*TASK REQUIREMENTS*
Below are some records. Say how many of their lines include the string "structure", giving only the number.

------ RECORDS PROVIDED ------

-- ==== Sys2Proof/Machine/RegMap.lean ====
section
/-! DEFINITION. The register map: the address of every register, the place of every named field, and, per register,
its reset word and the bits each access code of R10 covers, as the field tables of spec/02 to spec/17 give them
(R5, R25 for the block bases; R414, R415 for the completeness of the list). -/

namespace Sys2Proof

/-- A field of a register: the register's address, the field's lowest bit and its width in bits. -/
structure Fld where
  addr : Nat
  lo : Nat
  width : Nat
  deriving DecidableEq, Repr

/-- One register (or a run of equal registers `stride` apart) of a block: its offset, its reset word (R12) and the
bits that carry the access codes RW, W1C, W1S, RC and WO of R10. The other bits are RO or reserved (R9). -/
structure RegRow where
  off : Nat
  stride : Nat
  count : Nat
  reset : Nat
  rw : Nat
  w1c : Nat
  w1s : Nat
  rc : Nat
  wo : Nat
  deriving DecidableEq, Repr

/-- A kind of block of R25: the first base, the distance between instances, their number, the size of one. -/
structure BlockRow where
  base : Nat
  stride : Nat
  count : Nat
  size : Nat
  rows : List RegRow
  deriving DecidableEq, Repr

namespace Reg
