-- ==== Sys2Proof/Machine/Tab.lean ====
section
/-! DEFINITION. Sparse tables: a list of (key, value) pairs, keys strictly rising, with no entry equal to what an
unlisted key reads as. Registers, byte memory and every indexed group of hidden state are held this way, so that equal
contents are equal data. -/

namespace Sys2Proof

/-- A sparse table with natural-number keys. -/
abbrev Tab (α : Type) := List (Nat × α)

/-- The value at a key: the listed one, else what an unlisted key reads as. -/
def tget {α : Type} (dflt : α) : Tab α → Nat → α
  | [], _ => dflt
  | (k, v) :: t, i => if k = i then v else tget dflt t i

/-- The table without a key. -/
def tdel {α : Type} (t : Tab α) (i : Nat) : Tab α := t.filter fun e => e.1 ≠ i

/-- The table with a key at a listed value, in its place by the order of keys. -/
def tput {α : Type} : Tab α → Nat → α → Tab α
  | [], i, x => [(i, x)]
  | (k, v) :: t, i, x =>
    if i < k then (i, x) :: (k, v) :: t
    else if i = k then (i, x) :: t
    else (k, v) :: tput t i x

/-- Write a key. Writing the value an unlisted key reads as removes the entry. -/
def tset {α : Type} [DecidableEq α] (dflt : α) (t : Tab α) (i : Nat) (x : α) : Tab α :=
  if x = dflt then tdel t i else tput t i x

/-- Keys strictly rising, and no entry equal to its key's default. -/
def tabWf {α : Type} [DecidableEq α] (dflt : Nat → α) : Tab α → Bool
  | [] => true
  | [(k, v)] => v ≠ dflt k
  | (k, v) :: (k', v') :: t => (v ≠ dflt k) && (k < k') && tabWf dflt ((k', v') :: t)

end Sys2Proof
end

------

*ANSWER TO THE EXERCISE*
3